A quasi cinquant’anni dall’uscita, il creatore del leggendario gioco arcade racconta l’origine del titolo (che sta per tornare con un mini-cabinato)
I conquistatori alieni protagonisti di Space Invaders, il classico gioco arcade prodotta da Taito nel 1978, hanno un’estetica tra le più iconiche mai apparse nei videogiochi. In fase di sviluppo, però, gli invasori extraterrestri hanno rischiato di diventare banali esseri umani o semplici carri armati. Per fortuna, il caso ha regalato loro un design che è diventato sinonimo di videogioco.
Oggi gli extraterrestri del gioco adornano magliette e poster. Se aprite la vostra tastiera emoji e cercate “mostro”, oppure “alieno”, vedrete apparire la famigliare silhouette, mentre un iPhone vi suggerirà l’iconcina di questa creatura quando digiterete la parola “videogioco”. È una prova del legame indissolubile tra quei pochi pixel e l’intera industria dei videogiochi, anche per chi non ha mai giocato a Space Invaders.

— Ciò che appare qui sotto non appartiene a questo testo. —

/-- BOOT step 10 ends when no channel acquires or calibrates any longer; a channel whose CH_EN is 0 then goes to OFF
(Table 2-4; log entry 11). -/
def State.bootStep10 (s : State) : State :=
  if s.ctl.boot.step = 10 ∧
      (List.range 48).all (fun c => (s.channel c).state == .run || (s.channel c).state == .fault) = true then
    (s.forEach (l := List.range 48) (p := fun s c => s.when (!s.rdB (Obj.CH_EN c)) (·.channelOff c))).dramTrains
  else s

/-! Records for ring 20 (R73 to R75). -/

/-- The next record of the same channel or pair that reaches the ring carries LOST_BEFORE (R75). -/
def State.markLost (s : State) (r : TrRecord) (lost : Bool) : State :=
  if r.pair then
    let p := SMap.get Pair.reset s.tr.pairs r.number
    { s with tr := { s.tr with pairs := SMap.put Pair.reset s.tr.pairs r.number { p with lostBefore := lost } } }
  else s.setChannel r.number { s.channel r.number with lostBefore := lost }

/-- LOST_BEFORE of a record (Table 3-9). -/
def TrRecord.lost (r : TrRecord) : Bool := bitOn (ofLe r.octets) 42

/-- Records that are discarded on their way to ring 20: a LOST_BEFORE among them passes to the next record of its channel or
pair, for it has not reached the ring (R75). -/
def State.dropRecords (s : State) (l : List TrRecord) : State :=
  s.forEach (l := l.filter TrRecord.lost) (p := fun s r => s.markLost r true)

/-- The open descriptor of ring 20. -/
def State.openDesc (s : State) : Option Posted := (s.ring 20).taken.head?.map (·.desc)

/-- Ring 20's open descriptor is written back with the records its buffer holds (R74). -/
def State.closeBuffer (s : State) : State :=
  match (s.ring 20).taken with
  | [] => s
  | t :: ts =>
    let rec20 := s.tr.buffer.flatMap (·.octets)
    let s1 := s.setRing 20 { s.ring 20 with taken := ts }
    let s2 : State := { s1 with tr := { s1.tr with buffer := [] } }
    ((s2.emit (.buffer t.desc.addr rec20)).writeBack 20 t.count t.desc s.stampNs 0 rec20.length 0).wroteBack 20 (wrapSucc t.count) 0
      t.desc.interrupt

/-- The next descriptor of ring 20 with room for a record is taken; those with LENGTH 0 or below 16 are written back
untouched (R74, R384). -/
def State.takeRecordDesc : List Posted → State → State × Bool
  | [], s => (s, false)
  | p :: rest, s =>
    if !p.own then (s.ownGap 20, false)
    else
      let count := s.rdN (Obj.RING_HEAD 20)
      let s1 := s.takeHead 20
      if p.length < 16 then
        let status := if p.length = 0 then 2 else 1
        State.takeRecordDesc rest ((s1.writeBack 20 count p s.stampNs 0 0 status).wroteBack 20 (wrapSucc count) status p.interrupt)
      else ((s1.setRing 20 { s1.ring 20 with taken := [{ count := count, desc := p, started := true }] }).trailer 20, true)

/-- The waiting records move into descriptors, oldest first, while ring 20 takes any; a ring in ERROR takes none, and the
flush time of a buffer counts from the instant at which its first record is available (R74, R75). -/
def State.pump : Nat → State → State
  | 0, s => s
  | f + 1, s =>
    match s.tr.store with
    | [] => s
    | r :: rest =>
      match s.openDesc with
      | some d =>
        if s.dmaPaused || s.rdN (Obj.RING_STATE 20) == 2 then s
        else
        let since := if s.tr.buffer.isEmpty then max s.up48 r.ready48 else s.tr.bufferSince48
        let s1 : State := { s with tr := { s.tr with
          store := rest, buffer := s.tr.buffer ++ [r], bufferSince48 := since } }
        State.pump f (s1.when (decide (d.length / 16 ≤ s1.tr.buffer.length)) State.closeBuffer)
      | none =>
        if s.ringStalled 20 then s
        else
          let t := State.takeRecordDesc (s.ring 20).posted s
          if t.2 then State.pump f t.1 else t.1

/-- A record whose RING is set: discarded while ring 20 is OFF, lost while the store is full and no descriptor is
free (R75, R387). -/
def State.pushRecord (s : State) (r : TrRecord) : State :=
  if s.rdN (Obj.RING_STATE 20) = 0 then s
  else if 4096 ≤ s.tr.store.length then
    (((s.bump Obj.TR_RING_LOST).count 0x041 1).raise Src.TR_RING_LOST).markLost r true
  else
    let s1 := s.markLost r false
    State.pump (2 * (s1.tr.store.length + 2)) { s1 with tr := { s1.tr with store := s1.tr.store ++ [r] } }

/-! Stamps and pairs (R61, R66 to R73). -/

/-- The time T of an edge (R61), in 2^-22 ns: the counter, its fraction truncated to 2^-22 ns, the bin's centre, less
the offset. -/
def State.stampOf (s : State) (c fine : Nat) : Int :=
  (s.now80 * 2 ^ 22 + s.clk.ts.frac / 2 ^ 26 + binCentre (s.channel c).hist fine : Nat) - s.rd (Obj.CH_OFFSET c) * 64
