-- ==== Sys2Proof/Machine/Estimate.lean ====
section
/-! DEFINITION. Herd's arithmetic: exact rational numbers, the three-state filters, weights and square roots (R99 to
R105). Phases are in 2^-16 ns, frequencies in rate units of 2^-48, drifts in 2^-64 per second (R100). The equations of
the filter are those of the three-state clock model with scalar phase measurements, which R100 names and does not write
out (log entry 14). -/

namespace Sys2Proof.Machine

/-- A dimensionless fraction in rate units. -/
def rateOf (f : Rat) : Rat := f * 2 ^ 48

/-- Nanoseconds in phase units. -/
def phaseOfNs (t : Rat) : Rat := t * 65536

/-- A square root, rounded up to 2^-40 (R6). -/
def sqrtUp (r : Rat) : Rat := ((isqrtUp (r * 2 ^ 80).ceil.toNat : Nat) : Rat) / 2 ^ 40

/-- The sum of a list. -/
def ratSum (l : List Rat) : Rat := l.foldl (· + ·) 0

/-- The entry of a slot, or 0. -/
def entry (l : List (Nat × Rat)) (n : Nat) : Rat := SMap.get 0 l n

/-! Noise (R100, Table 5-1). -/

/-- Measurement noise in ps, white FM in 10^-12 and random-walk FM in 10^-15 of profiles 1 to 7. -/
def profileRow : Nat → Rat × Rat × Rat
  | 1 => (3000, 1 / 100, 1 / 10)
  | 2 => (20000, 1 / 10, 1)
  | 3 => (100, 5, 1 / 100)
  | 4 => (1000, 10, 10)
  | 5 => (20, 10, 10)
  | 6 => (1000, 100, 100)
  | _ => (10, 1 / 100, 1 / 10)

/-- White FM, random-walk FM, and drift walk in 10^-15 per day, of the LO kinds. -/
def loRow : Nat → Rat × Rat × Rat
  | 1 => (10, 1, 10)
  | 2 => (5, 1 / 100, 1 / 10)
  | _ => (1, 30, 300)

/-- The kind of an LO: LO-B is an OCXO (R111). -/
def State.loKind (s : State) (lo : Nat) : Nat := if lo = 0 then s.rdN Obj.LOA_KIND else 0

/-- The base LO: 0 LO-A, 1 LO-B, 3 none. -/
def State.base (s : State) : Nat := s.rdN Obj.LO_SEL

/-- What profile 0 selects (R100). -/
def State.autoProfile (s : State) (n : Nat) : Nat :=
  if n < 8 then (if s.slotMode n = 0 then 5 else 4)
  else if n < 16 then 6 else if n < 20 then 2 else if n < 22 then 1 else if n = 22 then 7 else 4

/-- The reset content of HD_CUSTOM: the values of profile 5 (Table 5-8). -/
def customReset : List Octet := leBytes 4 20 ++ leBytes 4 10 ++ leBytes 4 10

/-- The noise row of filter `n`. -/
def State.noiseRow (s : State) (n : Nat) : Rat × Rat × Rat :=
  if 24 ≤ n then let r := loRow (s.loKind (n - 24)); (5, r.1, r.2.1)
  else
    let p := s.rdN (Obj.HD_PROFILE n)
    if p = 8 then
      let b := s.blob customReset (Obj.HD_CUSTOM n)
      (ofLe (b.take 4), ofLe ((b.drop 4).take 4), ofLe ((b.drop 8).take 4))
    else profileRow (if p = 0 then s.autoProfile n else p)

/-- Intensities of the process noise: the filter's profile and the base LO's, added; only the base LO's drift walk
drives the drift (R100). -/
structure Noise where
  q1 : Rat
  q2 : Rat
  q3 : Rat

/-- The process noise of filter `n` (R100). -/
def State.noise (s : State) (n : Nat) : Noise :=
  let r := s.noiseRow n
  let b := loRow (s.loKind s.base)
  let walk := b.2.2 / 10 ^ 15 / 86400
  { q1 := (r.2.1 * r.2.1 + b.1 * b.1) / 10 ^ 24, q2 := (r.2.2 * r.2.2 + b.2.1 * b.2.1) / 10 ^ 30,
    q3 := walk * walk / 86400 }

/-! Filters (R100 to R102). -/

/-- Phase units in a second, and rate and drift units in 1: the scales of the covariance. -/
def phaseScale : Rat := 65536000000000
def rateScale : Rat := 2 ^ 48
def driftScale : Rat := 2 ^ 64

/-- The prediction of a filter at base time `at48` (R100): state and covariance carried forward. -/
def Filter.predict (f : Filter) (q : Noise) (at48 : Int) : Filter :=
  let t := secondsOf (at48 - f.at48)
  if f.taken < 2 ∨ t ≤ 0 then f
  else
    let a := phasePerRate * t
    let c := ratePerDrift * t
    let h := phasePerRate * ratePerDrift * t * t / 2
    let x0 := f.pxx + a * f.pxy + h * f.pxd
    let x1 := f.pxy + a * f.pyy + h * f.pyd
    let x2 := f.pxd + a * f.pyd + h * f.pdd
    let y1 := f.pyy + c * f.pyd
    let y2 := f.pyd + c * f.pdd
    { f with
      at48 := at48,
      x := f.x + a * f.y + h * f.d,
      y := f.y + c * f.d,
      pxx := x0 + a * x1 + h * x2 +
        phaseScale * phaseScale * (q.q1 * t + q.q2 * t ^ 3 / 3 + q.q3 * t ^ 5 / 20),
      pxy := x1 + c * x2 + phaseScale * rateScale * (q.q2 * t ^ 2 / 2 + q.q3 * t ^ 4 / 8),
      pxd := x2 + phaseScale * driftScale * (q.q3 * t ^ 3 / 6),
      pyy := y1 + c * y2 + rateScale * rateScale * (q.q2 * t + q.q3 * t ^ 3 / 3),
      pyd := y2 + rateScale * driftScale * (q.q3 * t ^ 2 / 2),
      pdd := f.pdd + driftScale * driftScale * (q.q3 * t) }

/-- A phase measurement `z` of variance `r` at the filter's own instant. -/
def Filter.correct (f : Filter) (z r : Rat) : Filter :=
  let v := f.pxx + r
  let k0 := f.pxx / v
  let k1 := f.pxy / v
  let k2 := f.pxd / v
  let e := z - f.x
  { f with
    x := f.x + k0 * e, y := f.y + k1 * e, d := f.d + k2 * e,
    pxx := f.pxx - k0 * f.pxx, pxy := f.pxy - k0 * f.pxy, pxd := f.pxd - k0 * f.pxd,
    pyy := f.pyy - k1 * f.pxy, pyd := f.pyd - k1 * f.pxd, pdd := f.pdd - k2 * f.pxd }

/-- The initial frequency deviation of a filter, in rate units: SLOT_FREQ_TOL (R102); an LO has none, and takes its
reset value (log entry 14). -/
def State.freqTol (s : State) (n : Nat) : Rat :=
  rateOf ((if n < 24 then (s.rdN (Obj.SLOT_FREQ_TOL n) : Rat) else 1000000) / 10 ^ 12)

/-- One measurement for a filter (R101, R102): the first sets the phase, the second the frequency, later ones correct
the prediction. -/
def Filter.take (f : Filter) (q : Noise) (tol r : Rat) (at48 : Int) (z : Rat) : Filter :=
  let sx := phaseOfNs 1000
  let sd : Rat := 2 ^ 64 / 10 ^ 15
  if f.taken = 0 then
    { f with taken := 1, at48 := at48, last48 := at48, x := z, y := 0, d := 0, pxx := sx * sx, pxy := 0, pxd := 0,
             pyy := tol * tol, pyd := 0, pdd := sd * sd, lastPhase := z }
  else if at48 ≤ f.last48 then f
  else if f.taken = 1 then
    { f with taken := 2, at48 := at48, last48 := at48, lastPhase := z,
             y := (z - f.x) / (phasePerRate * secondsOf (at48 - f.at48)), x := z }
  else { (f.predict q at48).correct z r with taken := f.taken + 1, at48 := at48, last48 := at48, lastPhase := z }

/-- The variance of a measurement of filter `n` reduced from `stamps` stamps: no lower than (1 ps)² (R101). -/
def State.measNoise (s : State) (n stamps : Nat) : Rat :=
  let p := (s.noiseRow n).1
  let v := p * p / stamps
  (if v < 1 then 1 else v) * (65536 / 1000) * (65536 / 1000)

/-- Filter `n` after the measurements that an update at base time `at48` uses, those before it that are available by then:
pulse by pulse, then the line fit reduced to the update's instant (R98, R101). -/
def State.filterTake (s : State) (n : Nat) (at48 : Int) : State :=
  let f := (s.filter n).absorb at48
  let usable := fun (m : Meas) => decide (m.base48 < at48 ∧ m.ready48 ≤ at48)
  let now := f.waiting.filter usable
  if now.isEmpty && f.fit.isNone then s
  else
    let q := s.noise n
    let tol := s.freqTol n
    let r := s.measNoise n
    let f1 := now.foldl (fun g m => g.take q tol (r 1) m.base48 (m.phase48 / 2 ^ 32)) f
    let f2 := match f.fit with
      | some g => f1.take q tol (r g.n) at48 (g.phaseAt at48 / 2 ^ 32)
      | none => f1
    s.setFilter n { f2 with waiting := f.waiting.filter fun m => !usable m, fit := none }

/-- Filter `n` predicted to base time `at48`. -/
def State.predicted (s : State) (n : Nat) (at48 : Int) : Filter := (s.filter n).predict (s.noise n) at48

/-- What filter `n` gives a set it belongs to at base time `at48`. A phase or frequency that R102 takes from measurements still
to come is a free value, with the deviations that a filter starts from (log entry 81). -/
def State.estimate (s : State) (n : Nat) (at48 : Int) : Filter :=
  let f := s.predicted n at48
  let free := Config.unmeasured n
  let sx := phaseOfNs 1000
  let sd : Rat := 2 ^ 64 / 10 ^ 15
  let tol := s.freqTol n
  if f.taken = 0 then
    { f with at48 := at48, x := free.1, y := free.2, d := 0, pxx := sx * sx, pxy := 0, pxd := 0, pyy := tol * tol,
             pyd := 0, pdd := sd * sd }
  else if f.taken = 1 then { f with y := free.2 }
  else f

/-! The LO model (R123). -/

/-- X(t) of a model: x0 + y0 (t − t0) + d0 (t − t0)² / 2. -/
def LoModel.phase (m : LoModel) (at48 : Int) : Rat :=
  let t := secondsOf (at48 - m.t48)
  m.x + phasePerRate * (m.y * t + ratePerDrift * m.d * t * t / 2)

/-- Y(t) of a model. -/
def LoModel.freq (m : LoModel) (at48 : Int) : Rat := m.y + ratePerDrift * m.d * secondsOf (at48 - m.t48)

/-! Weights (R104). -/

/-- The capped share-out: members above the cap are fixed at it, and the rest is shared in proportion to raw. -/
def shareOut (cap : Rat) (raw : List (Nat × Rat)) : Nat → List Nat → List (Nat × Rat)
  | 0, _ => raw
  | f + 1, fixed =>
    let free := raw.filter fun e => !fixed.contains e.1
    let total := ratSum (free.map (·.2))
    let left := 1 - cap * fixed.length
    let w := raw.map fun e => (e.1, if fixed.contains e.1 then cap else left * e.2 / total)
    let above := (w.filter fun e => !fixed.contains e.1 && decide (cap < e.2)).map (·.1)
    if above.isEmpty then w else shareOut cap raw f (fixed ++ above)

/-- The weights of a set from its variances (R104). -/
def weightsOf (wmax : Rat) (v : List (Nat × Rat)) : List (Nat × Rat) :=
  let total := ratSum (v.map fun e => 1 / e.2)
  let raw := v.map fun e => (e.1, 1 / e.2 / total)
  shareOut (ratMax wmax (1 / v.length)) raw (v.length + 1) []

/-- A weight in units of 2^-24, truncated (R104). -/
def weightWord (w : Rat) : Nat := (w * 2 ^ 24).floor.toNat

/-- Σ w z over the members of the weights. -/
def weighted (w z : List (Nat × Rat)) : Rat := ratSum (w.map fun e => e.2 * entry z e.1)

end Sys2Proof.Machine
end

L’esistenza del titolo si deve ai notevoli risultati ottenuti dal suo creatore, Tomohiro Nishikado. Il suo lavoro ha rivoluzionato ed elevato il settore, ha definito e reso popolari concetti chiave che sono ancora utilizzati a distanza di decenni e ha generato un fenomeno culturale e tecnologico. Tutto è iniziato a causa del videogioco arcade di Atari Breakout: “Ne sono rimasto molto affascinato”, ha raccontato Nishikado a Wired UK. Quando i dirigenti di Taito gli hanno chiesto di creare un’alternativa in grado di competere con il picchiaduro di Atari, Nishikado stava già pensando a come realizzarlo: “Decisi di progettare uno shooter, che era il mio forte. Ma fino a quel momento questi gjochi erano principalmente basati sul tempo: i giocatori sconfiggevano il maggior numero possibile di bersagli entro un determinato periodo. Decisi quindi di creare un gioco con un sistema di vite e un gameplay interattivo in cui più nemici attaccavano il giocatore”.
Il progetto iniziale prevedeva che si sparasse a dei carri armati, ma Nishikado ricorda che la loro forma e il loro movimento “non sembravano plausibili”. Il team di sviluppatori provò allora con aerei militari e navi da guerra, che però a loro volta non funzionarono, a causa dei limiti della tecnologia dell’epoca. “Poi ho provato con un soldato e sono rimasto soddisfatto del movimento. C’era però un problema: diffondere un gioco dove si sparava alle persone non era considerata una buona idea e quindi ho rinunciato”, racconta Nishikado.
#Alieni-calamari
La soluzione arrivò grazie a La guerra dei mondi. Nishikado ricordava il film del 1953 e si ispirò alle varie rappresentazioni cinematografiche degli invasori, che spesso assomigliavano a forme di vita marina. “Ho basato un nuovo bersaglio su un polipo e, visto che era una creatura aliena, non c’erano problemi a sparargli”, dice. E dato che la forma non doveva essere necessariamente riconoscibile, ogni problema di realismo veniva meno. Da lì in avanti, Nishikado si cimentò nella creazione di altri nemici ispirati a creature marine come granchi e calamari.
Mentre tutto questo accadeva, lo sviluppatore stava rivoluzionando il modo in cui i videogiochi venivano creati in Giappone: “A differenza dei giochi convenzionali dell’epoca, Space Invaders era un gioco controllato da software che utilizzava un microcomputer”, racconta. Titoli di questo tipo esistevano già negli Stati Uniti, in Giappone però erano poco conosciuti e non esisteva l’hardware per svilupparli. Così Nishikado decise di costruirsi il suo. “Ho studiato i giochi americani per imparare a creare giochi con i microcomputer. Mi ci è voluto circa mezzo anno per imparare – ricorda Nishikado –. E siccome non avevo attrezzature soddisfacenti per lo sviluppo di giochi, mi sono costruito le mie facendo riferimento alle schede di gioco americane. Parallelamente, lavoravo alla pianificazione del gioco, ai personaggi e alla programmazione, quasi tutto da solo. A poco a poco, ho migliorato le funzioni del mio hardware e quando Space Invaders è stato completato, ero soddisfatto”.